10、配置hadoop，使用tar -zxvf /mnt/hgfs/vmshare/hadoop-2.10.1.tar.gz -C ~/app 进行解压，之后使用指令mv ~/app/hadoop-2.10.1 ~/app/hadoop进行改名。之后换到超级模式使用指令sudo chown -R lyd40213 /home/lyd40213/app/hadoop修改权限。

11、使用指令vim ~/.bashrc，修改文件，在文件尾添加如下两条指令。使用指令source ~/.bashrc 进行编译生效。

export HADOOP_HOME=/home/lyd40213/app/hadoop

export PATH=$PATH:$JAVA_HOME/bin:$JRE_HOME/bin:$HADOOP_HOME/bin:$HADOOP_HOME/sbin

12.、使用指令vim ~/app/hadoop/etc/hadoop/hadoop-env.sh，找到export JAVA_HOME=${JAVA_HOME}这一行，将其修改为：export JAVA_HOME=/home/lyd40213/app/jdk。
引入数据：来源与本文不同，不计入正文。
-- ==== Sys2Proof/Laws/BootOfLink.lean ====
section
/-! SUPPORT. No function of Machine/Link.lean changes the boot state of the module. -/

namespace Sys2Proof.Machine

@[simp] theorem State.linkNote_boot (s : State) :
    (State.linkNote s).boot = s.boot := by
  unfold State.linkNote
  split <;> simp

@[simp] theorem execHostLinkTrained_boot (width : Nat) (rate : Nat) (cxl : Bool) (s : State) :
    bootOut s.boot (execHostLinkTrained width rate cxl s) := by
  unfold execHostLinkTrained
  simp

@[simp] theorem execSnoop_boot (_addr : Nat) (s : State) :
    bootOut s.boot (execSnoop _addr s) := by
  unfold execSnoop
  simp

@[simp] theorem execUioRequest_boot (_addr : Nat) (s : State) :
    bootOut s.boot (execUioRequest _addr s) := by
  unfold execUioRequest
  simp

@[simp] theorem State.setIde_boot (s : State) (k : Nat) (v : Ide) :
    (State.setIde s k v).boot = s.boot := by
  unfold State.setIde
  simp

@[simp] theorem execIdeIntegrityFailure_boot (stream : Nat) (cm : Bool) (s : State) :
    bootOut s.boot (execIdeIntegrityFailure stream cm s) := by
  unfold execIdeIntegrityFailure
  split <;> simp

@[simp] theorem State.stdBytes_boot (s : State) :
    (State.stdBytes s).2.boot = s.boot := by
  unfold State.stdBytes
  simp

theorem State.stdBytes_boot' {s : State} {fst' : List Byte} {snd' : State}
    (hyp' : (State.stdBytes s) = (fst', snd')) : snd'.boot = s.boot := by
  rw [← State.stdBytes_boot s, hyp']

@[simp] theorem State.doeReply_boot (s : State) (body : List Byte) :
    (State.doeReply s body).boot = s.boot := by
  unfold State.doeReply
  simp

@[simp] theorem doeServe_boot (s t : State) (b : Boot) (h : s.boot = b) (h2 : t.boot = b) :
    bootOut b (doeServe s t) := by
  unfold doeServe
  simp [h, h2]

@[simp] theorem execDoeDiscovery_boot (index : Nat) (s : State) :
    bootOut s.boot (execDoeDiscovery index s) := by
  unfold execDoeDiscovery
  simp

@[simp] theorem execCxlTableAccess_boot (index : Nat) (s : State) :
    bootOut s.boot (execCxlTableAccess index s) := by
  unfold execCxlTableAccess
  simp

@[simp] theorem spdmReply_boot (s : State) :
    bootOut s.boot (spdmReply s) := by
  unfold spdmReply
  simp

@[simp] theorem execGetVersion_boot (s : State) :
    bootOut s.boot (execGetVersion s) := by
  unfold execGetVersion
  simp

@[simp] theorem execGetCapabilities_boot (s : State) :
    bootOut s.boot (execGetCapabilities s) := by
  unfold execGetCapabilities
  simp

@[simp] theorem execNegotiateAlgorithms_boot (_asym : Bool) (_hash : Bool) (s : State) :
    bootOut s.boot (execNegotiateAlgorithms _asym _hash s) := by
  unfold execNegotiateAlgorithms
  simp

@[simp] theorem execGetDigests_boot (s : State) :
    bootOut s.boot (execGetDigests s) := by
  unfold execGetDigests
  simp

@[simp] theorem execGetCertificate_boot (slot : Nat) (off : Nat) (len : Nat) (s : State) :
    bootOut s.boot (execGetCertificate slot off len s) := by
  unfold execGetCertificate
  split <;> simp

@[simp] theorem execChallenge_boot (_slot : Nat) (_nonce : Nat) (s : State) :
    bootOut s.boot (execChallenge _slot _nonce s) := by
  unfold execChallenge
  simp

@[simp] theorem addBlock_boot (r : List Byte × State) (index : Nat) :
    (addBlock r index).2.boot = r.2.boot := by
  unfold addBlock
  simp

@[simp] theorem execGetMeasurements_boot (index : Nat) (signed : Bool) (session : Bool) (s : State) :
    bootOut s.boot (execGetMeasurements index signed session s) := by
  unfold execGetMeasurements
  split <;> simp

@[simp] theorem execHeartbeat_boot (_session : Nat) (s : State) :
    bootOut s.boot (execHeartbeat _session s) := by
  unfold execHeartbeat
  simp

@[simp] theorem execKeyUpdate_boot (_session : Nat) (s : State) :
    bootOut s.boot (execKeyUpdate _session s) := by
  unfold execKeyUpdate
  simp

@[simp] theorem ideKm_boot (session : Nat) (stream : Nat) (cm : Bool) (s : State) (act : Ide → Ide) :
    bootOut s.boot (ideKm session stream cm s act) := by
  unfold ideKm
  (repeat' split) <;> simp

@[simp] theorem execQuery_boot (_session : Nat) (s : State) :
    bootOut s.boot (execQuery _session s) := by
  unfold execQuery
  simp

@[simp] theorem execKeyProg_boot (session : Nat) (stream : Nat) (cm : Bool) (s : State) :
    bootOut s.boot (execKeyProg session stream cm s) := by
  unfold execKeyProg
  simp

@[simp] theorem execKSetGo_boot (session : Nat) (stream : Nat) (cm : Bool) (s : State) :
    bootOut s.boot (execKSetGo session stream cm s) := by
  unfold execKSetGo
  simp

@[simp] theorem execKSetStop_boot (session : Nat) (stream : Nat) (cm : Bool) (s : State) :
    bootOut s.boot (execKSetStop session stream cm s) := by
  unfold execKSetStop
  simp

end Sys2Proof.Machine
end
13、配置core-site.xml，直接在目录/app/hadoop/etc/hadoop/中找到它，进行修改，

将

<configuration>

</configuration>

更改为

<configuration>
<property>
<name>fs.defaultFS</name>
<value>hdfs://localhost:9000</value>
</property>
<property>
<name>hadoop.tmp.dir</name>
<value>/home/lyd40213/app/hadoop/tmp</value> 
</property>
</configuration>

配置hdfs-site.xml

将

<configuration>

</configuration>

更改为

<configuration>
<property>


<name>dfs.replication</name>
<value>1</value>
</property>
</configuration>

配置mapred-site.xml

将

<configuration>

</configuration>

更改为

<configuration>
<property>
<name>mapreduce.framework.name</name>
<value>yarn</value>
</property>
</configuration>

配置yarn-site.xml

将

<configuration>

</configuration>

更改为

<configuration>

<property>
<name>yarn.nodemanager.aux-services</name>
<value>mapreduce_shuffle</value>
</property>
</configuration>

14、运行hadoop，初始化：先cd ~/app/hadoop/bin，之后./hadoop namenode -format。使用指令cd ~/app/hadoop/sbin和./start-all.sh运行hadoop。jps查看6个进程。如图：

15、测试wordcount程序，使用以下指令

mkdir ~/tmp

echo'In the physical sciences, progress in understanding large complex systems has often come by approximating their constituents with random variables; for example, statistical physics and thermodynamics are based in this paradigm. Since modern neural networks are undeniably large complex systems, it is natural to consider what insights can be gained by approximating their parameters with random variables. Moreover, such random configurations play at least two privileged roles in neural networks: they define the initial loss surface for optimization, and they are closely related to random feature and kernel methods. Therefore it is not surprising that random neural networks have attracted significant attention in the literature over the years' > ~/tmp/word1.txt

echo'Throughout this work we will be relying on a number of basic concepts from random matrix theory. Here we provide a lightning overview of the essentials, but refer the reader to the more pedagogical literature for background' > ~/tmp/word2.txt

之后，指令./hdfs dfs -mkdir /input，在hdfs上新建目录，指令./hdfs dfs -put ~/tmp/word*.txt /input上传文件，指令./hadoop jar ~/app/hadoop/share/hadoop/mapreduce/hadoop-mapreduce-examples-2.10.1.jar wordcount /input output运行wordcount程序。跑通程序如图：

16、指令 ./hdfs dfs -cat /user/lyd40213/output/part-r-00000查看结果。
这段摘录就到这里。